In the next part, I’ll talk about whether any of the Rx stuff is worth salvaging, and why things went so off the rails.

REST SchmEST

On almost every project I’ve worked on, everyone has been telling themselves the web services are RESTful services. Most of them don’t really follow RESTful principles, at least not strictly. But the basic ideas of REST are the driving force of how the APIs are written. After working with them for years, and reading into what a truly RESTful interface is, and what the justification is, I am ready to say:

REST has no reason to exist.

It’s perfectly situated in a middle ground no one asked for. It’s too high-level to give raw access to a database to make arbitrary queries using an actual query language like SQL, and it’s too low-level to directly drive application activities without substantial amounts of request forming and response stitching and processing.

It features the worst of both worlds, and I don’t know what the benefit is supposed to be.

Well, let’s look at what the justification for REST is. Before RESTful services, the API world was dominated by “remote procedure call” (RPC) protocols, like XML-RPC, and later Simple Object Access Protocol (SOAP). The older devs I’ve worked with told horror stories about how painful it was to write requests to those APIs, and they welcomed the “simplicity” of REST.

The decision to use REST is basically the decision to not use an RPC protocol. However, if we look at the original paper for REST, it doesn’t mention RPC protocols a single time. It focuses on things like statelessness, uniformity, and cacheability. But since choosing this architectural style for an API is just as much about not choosing the alternative, the discussion began to focus on a SOAP vs. REST comparison.

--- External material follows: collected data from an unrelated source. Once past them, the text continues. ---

theorem keeps_sendClose (h : Keeps a s) : Keeps a (State.sendClose s p f reason) := by
  unfold State.sendClose
  repeat' first
    | with_reducible assumption
    | with_reducible apply keeps_sendV0
    | (with_reducible refine keeps_mk ?_ rfl rfl rfl rfl rfl rfl rfl; first | with_reducible assumption | with_reducible apply keeps_sendV0)
    | with_reducible apply Keeps.foldl
    | (intro _ _ _; try beta_reduce)
    | (intro _ _; try beta_reduce)
    | (extract_lets +onlyGivenNames x; refine Keeps.cut (a := a) (x := x) ?_ ?_; rotate_left; (intro hx; clear_value x); rotate_left; unfold x; clear x)
    | (extract_lets +onlyGivenNames x; clear_value x)
    | split

theorem keeps_sendOpen (h : Keeps a s) : Keeps a (State.sendOpen s p f) := by
  unfold State.sendOpen
  repeat' first
    | with_reducible assumption
    | with_reducible apply keeps_sendFrame
    | (with_reducible refine keeps_mk ?_ rfl rfl rfl rfl rfl rfl rfl; first | with_reducible assumption | with_reducible apply keeps_sendFrame)
    | with_reducible apply Keeps.foldl
    | (intro _ _ _; try beta_reduce)
    | (intro _ _; try beta_reduce)
    | (extract_lets +onlyGivenNames x; refine Keeps.cut (a := a) (x := x) ?_ ?_; rotate_left; (intro hx; clear_value x); rotate_left; unfold x; clear x)
    | (extract_lets +onlyGivenNames x; clear_value x)
    | split

theorem keeps_sendAccept (h : Keeps a s) : Keeps a (State.sendAccept s p f) := by
  unfold State.sendAccept
  repeat' first
    | with_reducible assumption
    | with_reducible apply keeps_sendV0
    | (with_reducible refine keeps_mk ?_ rfl rfl rfl rfl rfl rfl rfl; first | with_reducible assumption | with_reducible apply keeps_sendV0)
    | with_reducible apply Keeps.foldl
    | (intro _ _ _; try beta_reduce)
    | (intro _ _; try beta_reduce)
    | (extract_lets +onlyGivenNames x; refine Keeps.cut (a := a) (x := x) ?_ ?_; rotate_left; (intro hx; clear_value x); rotate_left; unfold x; clear x)
    | (extract_lets +onlyGivenNames x; clear_value x)
    | split

theorem keeps_sendKept (h : Keeps a s) : Keeps a (State.sendKept s p f k) := by
  unfold State.sendKept
  repeat' first
    | with_reducible assumption
    | with_reducible apply keeps_setFlow
    | with_reducible apply keeps_sendFrame
    | with_reducible apply keeps_setPort
    | with_reducible apply Keeps.count
    | (with_reducible refine keeps_mk ?_ rfl rfl rfl rfl rfl rfl rfl; first | with_reducible assumption | with_reducible apply keeps_setFlow | with_reducible apply keeps_sendFrame | with_reducible apply keeps_setPort | with_reducible apply Keeps.count)
    | with_reducible apply Keeps.foldl
    | (intro _ _ _; try beta_reduce)
    | (intro _ _; try beta_reduce)
    | (extract_lets +onlyGivenNames x; refine Keeps.cut (a := a) (x := x) ?_ ?_; rotate_left; (intro hx; clear_value x); rotate_left; unfold x; clear x)
    | (extract_lets +onlyGivenNames x; clear_value x)
    | split

theorem keeps_resend (h : Keeps a s) : Keeps a (State.resend s p f sel) := by
  unfold State.resend
  repeat' first
    | with_reducible assumption
    | with_reducible apply keeps_setFlow
    | with_reducible apply Keeps.count
    | with_reducible apply keeps_putFrame
    | (with_reducible refine keeps_mk ?_ rfl rfl rfl rfl rfl rfl rfl; first | with_reducible assumption | with_reducible apply keeps_setFlow | with_reducible apply Keeps.count | with_reducible apply keeps_putFrame)
    | with_reducible apply Keeps.foldl
    | (intro _ _ _; try beta_reduce)
    | (intro _ _; try beta_reduce)
    | (extract_lets +onlyGivenNames x; refine Keeps.cut (a := a) (x := x) ?_ ?_; rotate_left; (intro hx; clear_value x); rotate_left; unfold x; clear x)
    | (extract_lets +onlyGivenNames x; clear_value x)
    | split

theorem keeps_basketSent (h : Keeps a s) : Keeps a (State.basketSent s p) := by
  unfold State.basketSent
  repeat' first
    | with_reducible assumption
    | with_reducible apply Keeps.forEach
    | with_reducible apply keeps_freeNext
    | with_reducible apply keeps_peak
    | with_reducible apply keeps_poke
    | with_reducible apply keeps_setDieBasket
    | (with_reducible refine keeps_mk ?_ rfl rfl rfl rfl rfl rfl rfl; first | with_reducible assumption | with_reducible apply Keeps.forEach | with_reducible apply keeps_freeNext | with_reducible apply keeps_peak | with_reducible apply keeps_poke | with_reducible apply keeps_setDieBasket)
    | with_reducible apply Keeps.foldl
    | (intro _ _ _; try beta_reduce)
    | (intro _ _; try beta_reduce)
    | (extract_lets +onlyGivenNames x; refine Keeps.cut (a := a) (x := x) ?_ ?_; rotate_left; (intro hx; clear_value x); rotate_left; unfold x; clear x)
    | (extract_lets +onlyGivenNames x; clear_value x)
    | split

theorem keeps_streamsAcked (h : Keeps a s) : Keeps a (State.streamsAcked s p l) := by
  unfold State.streamsAcked
  repeat' first
    | with_reducible assumption
    | with_reducible apply Keeps.forEach
    | with_reducible apply keeps_completeXfer
    | (with_reducible refine keeps_mk ?_ rfl rfl rfl rfl rfl rfl rfl; first | with_reducible assumption | with_reducible apply Keeps.forEach | with_reducible apply keeps_completeXfer)
    | with_reducible apply Keeps.foldl
    | (intro _ _ _; try beta_reduce)
    | (intro _ _; try beta_reduce)
    | (extract_lets +onlyGivenNames x; refine Keeps.cut (a := a) (x := x) ?_ ?_; rotate_left; (intro hx; clear_value x); rotate_left; unfold x; clear x)
    | (extract_lets +onlyGivenNames x; clear_value x)
    | split

theorem keeps_dropKept (h : Keeps a s) : Keeps a (State.dropKept s p f gone rest) := by
  unfold State.dropKept
  repeat' first
    | with_reducible assumption
    | with_reducible apply keeps_setFlow
    | with_reducible apply keeps_setPort
    | (with_reducible refine keeps_mk ?_ rfl rfl rfl rfl rfl rfl rfl; first | with_reducible assumption | with_reducible apply keeps_setFlow | with_reducible apply keeps_setPort)
    | with_reducible apply Keeps.foldl
    | (intro _ _ _; try beta_reduce)
    | (intro _ _; try beta_reduce)
    | (extract_lets +onlyGivenNames x; refine Keeps.cut (a := a) (x := x) ?_ ?_; rotate_left; (intro hx; clear_value x); rotate_left; unfold x; clear x)
    | (extract_lets +onlyGivenNames x; clear_value x)
    | split

theorem keeps_takeAck (h : Keeps a s) : Keeps a (State.takeAck s p f v3) := by
  unfold State.takeAck
  repeat' first
    | with_reducible assumption
    | with_reducible apply Keeps.ledReturn
    | with_reducible apply keeps_dropKept
    | with_reducible apply keeps_setFlow
    | with_reducible apply keeps_basketSent
    | with_reducible apply keeps_streamsAcked
    | (with_reducible refine keeps_mk ?_ rfl rfl rfl rfl rfl rfl rfl; first | with_reducible assumption | with_reducible apply Keeps.ledReturn | with_reducible apply keeps_dropKept | with_reducible apply keeps_setFlow | with_reducible apply keeps_basketSent | with_reducible apply keeps_streamsAcked)
    | with_reducible apply Keeps.foldl
    | (intro _ _ _; try beta_reduce)
    | (intro _ _; try beta_reduce)
    | (extract_lets +onlyGivenNames x; refine Keeps.cut (a := a) (x := x) ?_ ?_; rotate_left; (intro hx; clear_value x); rotate_left; unfold x; clear x)
    | (extract_lets +onlyGivenNames x; clear_value x)
    | split

theorem keeps_takeLimit (h : Keeps a s) : Keeps a (State.takeLimit s p f l) := by
  unfold State.takeLimit
  repeat' first
    | with_reducible assumption
    | with_reducible apply Keeps.ledIssue
    | with_reducible apply keeps_setFlow
    | (with_reducible refine keeps_mk ?_ rfl rfl rfl rfl rfl rfl rfl; first | with_reducible assumption | with_reducible apply Keeps.ledIssue | with_reducible apply keeps_setFlow)
    | with_reducible apply Keeps.foldl
    | (intro _ _ _; try beta_reduce)
    | (intro _ _; try beta_reduce)
    | (extract_lets +onlyGivenNames x; refine Keeps.cut (a := a) (x := x) ?_ ?_; rotate_left; (intro hx; clear_value x); rotate_left; unfold x; clear x)
    | (extract_lets +onlyGivenNames x; clear_value x)
    | split

theorem keeps_grantFlow (h : Keeps a s) : Keeps a (State.grantFlow s p f n) := by
  unfold State.grantFlow
  repeat' first
    | with_reducible assumption
    | with_reducible apply Keeps.ledIssue
    | with_reducible apply keeps_setFlow
    | (with_reducible refine keeps_mk ?_ rfl rfl rfl rfl rfl rfl rfl; first | with_reducible assumption | with_reducible apply Keeps.ledIssue | with_reducible apply keeps_setFlow)
    | with_reducible apply Keeps.foldl
    | (intro _ _ _; try beta_reduce)
    | (intro _ _; try beta_reduce)
    | (extract_lets +onlyGivenNames x; refine Keeps.cut (a := a) (x := x) ?_ ?_; rotate_left; (intro hx; clear_value x); rotate_left; unfold x; clear x)
    | (extract_lets +onlyGivenNames x; clear_value x)
    | split

theorem keeps_rxAck (h : Keeps a s) : Keeps a (State.rxAck s p v2) := by
  unfold State.rxAck
  repeat' first
    | with_reducible assumption
    | with_reducible apply keeps_takeAck
    | (with_reducible refine keeps_mk ?_ rfl rfl rfl rfl rfl rfl rfl; first | with_reducible assumption | with_reducible apply keeps_takeAck)
    | with_reducible apply Keeps.foldl
    | (intro _ _ _; try beta_reduce)
    | (intro _ _; try beta_reduce)
    | (extract_lets +onlyGivenNames x; refine Keeps.cut (a := a) (x := x) ?_ ?_; rotate_left; (intro hx; clear_value x); rotate_left; unfold x; clear x)
    | (extract_lets +onlyGivenNames x; clear_value x)
    | split

theorem keeps_takeSeq (h : Keeps a s) : Keeps a (State.takeSeq s p f seq bytes) := by
  unfold State.takeSeq
  repeat' first
    | with_reducible assumption
    | with_reducible apply keeps_setFlow
    | with_reducible apply Keeps.ledReturn
    | (with_reducible refine keeps_mk ?_ rfl rfl rfl rfl rfl rfl rfl; first | with_reducible assumption | with_reducible apply keeps_setFlow | with_reducible apply Keeps.ledReturn)
    | with_reducible apply Keeps.foldl
    | (intro _ _ _; try beta_reduce)
    | (intro _ _; try beta_reduce)
    | (extract_lets +onlyGivenNames x; refine Keeps.cut (a := a) (x := x) ?_ ?_; rotate_left; (intro hx; clear_value x); rotate_left; unfold x; clear x)
    | (extract_lets +onlyGivenNames x; clear_value x)
    | split

theorem keeps_nackRanges (h : Keeps a s) : Keeps a (State.nackRanges s p f l) := by
  unfold State.nackRanges
  repeat' first
    | with_reducible assumption
    | with_reducible apply keeps_incSat
    | with_reducible apply keeps_sendV0
    | (with_reducible refine keeps_mk ?_ rfl rfl rfl rfl rfl rfl rfl; first | with_reducible assumption | with_reducible apply keeps_incSat | with_reducible apply keeps_sendV0)
    | with_reducible apply Keeps.foldl
    | (intro _ _ _; try beta_reduce)
    | (intro _ _; try beta_reduce)
    | (extract_lets +onlyGivenNames x; refine Keeps.cut (a := a) (x := x) ?_ ?_; rotate_left; (intro hx; clear_value x); rotate_left; unfold x; clear x)
    | (extract_lets +onlyGivenNames x; clear_value x)
    | split

theorem keeps_sendNack (h : Keeps a s) : Keeps a (State.sendNack s p f) := by
  unfold State.sendNack
  repeat' first
    | with_reducible assumption
    | with_reducible apply keeps_nackRanges
    | (with_reducible refine keeps_mk ?_ rfl rfl rfl rfl rfl rfl rfl; first | with_reducible assumption | with_reducible apply keeps_nackRanges)
    | with_reducible apply Keeps.foldl
    | (intro _ _ _; try beta_reduce)
    | (intro _ _; try beta_reduce)
    | (extract_lets +onlyGivenNames x; refine Keeps.cut (a := a) (x := x) ?_ ?_; rotate_left; (intro hx; clear_value x); rotate_left; unfold x; clear x)
    | (extract_lets +onlyGivenNames x; clear_value x)
    | split

theorem keeps_leaveFree (h : Keeps a s) : Keeps a (State.leaveFree s p f st peer ip udp pflow pgen) := by
  unfold State.leaveFree
  repeat' first
    | with_reducible assumption
    | with_reducible apply keeps_freeNext
    | with_reducible apply keeps_setFlow
    | (with_reducible refine keeps_mk ?_ rfl rfl rfl rfl rfl rfl rfl; first | with_reducible assumption | with_reducible apply keeps_freeNext | with_reducible apply keeps_setFlow)
    | with_reducible apply Keeps.foldl
    | (intro _ _ _; try beta_reduce)
    | (intro _ _; try beta_reduce)
    | (extract_lets +onlyGivenNames x; refine Keeps.cut (a := a) (x := x) ?_ ?_; rotate_left; (intro hx; clear_value x); rotate_left; unfold x; clear x)
    | (extract_lets +onlyGivenNames x; clear_value x)
    | split

theorem keeps_enterOpen (h : Keeps a s) : Keeps a (State.enterOpen s p f) := by
  unfold State.enterOpen
  repeat' first
    | with_reducible assumption
    | with_reducible apply Keeps.count
    | with_reducible apply keeps_setFlow
    | (with_reducible refine keeps_mk ?_ rfl rfl rfl rfl rfl rfl rfl; first | with_reducible assumption | with_reducible apply Keeps.count | with_reducible apply keeps_setFlow)
    | with_reducible apply Keeps.foldl
    | (intro _ _ _; try beta_reduce)
    | (intro _ _; try beta_reduce)
    | (extract_lets +onlyGivenNames x; refine Keeps.cut (a := a) (x := x) ?_ ?_; rotate_left; (intro hx; clear_value x); rotate_left; unfold x; clear x)
    | (extract_lets +onlyGivenNames x; clear_value x)
    | split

On the wiki page for SOAP, it briefly mentions one justification in the comparison:

SOAP is less “simple” than the name would suggest. The verbosity of the protocol, slow parsing speed of XML, and lack of a standardized interaction model led to the dominance of services using the HTTP protocol more directly. See, for example, REST.

This point tends to come up a lot. For example, this page repeats the idea that by using the capabilities of HTTP “directly”, REST can get away with defining less itself, which makes it “simpler”. So it seems the idea is that protocols like SOAP add unnecessary complexity to APIs, by reinventing capabilities already contained in the underlying communication protocols. The RPC protocols were written to be application-layer agnostic. As such, they couldn’t take advantage of the concepts already present in HTTP. Once it became clear that all these RPC calls are being delivered over HTTP anyway, they’ve become redundant. We can instead simply use what HTTP gives us out of the box to design APIs.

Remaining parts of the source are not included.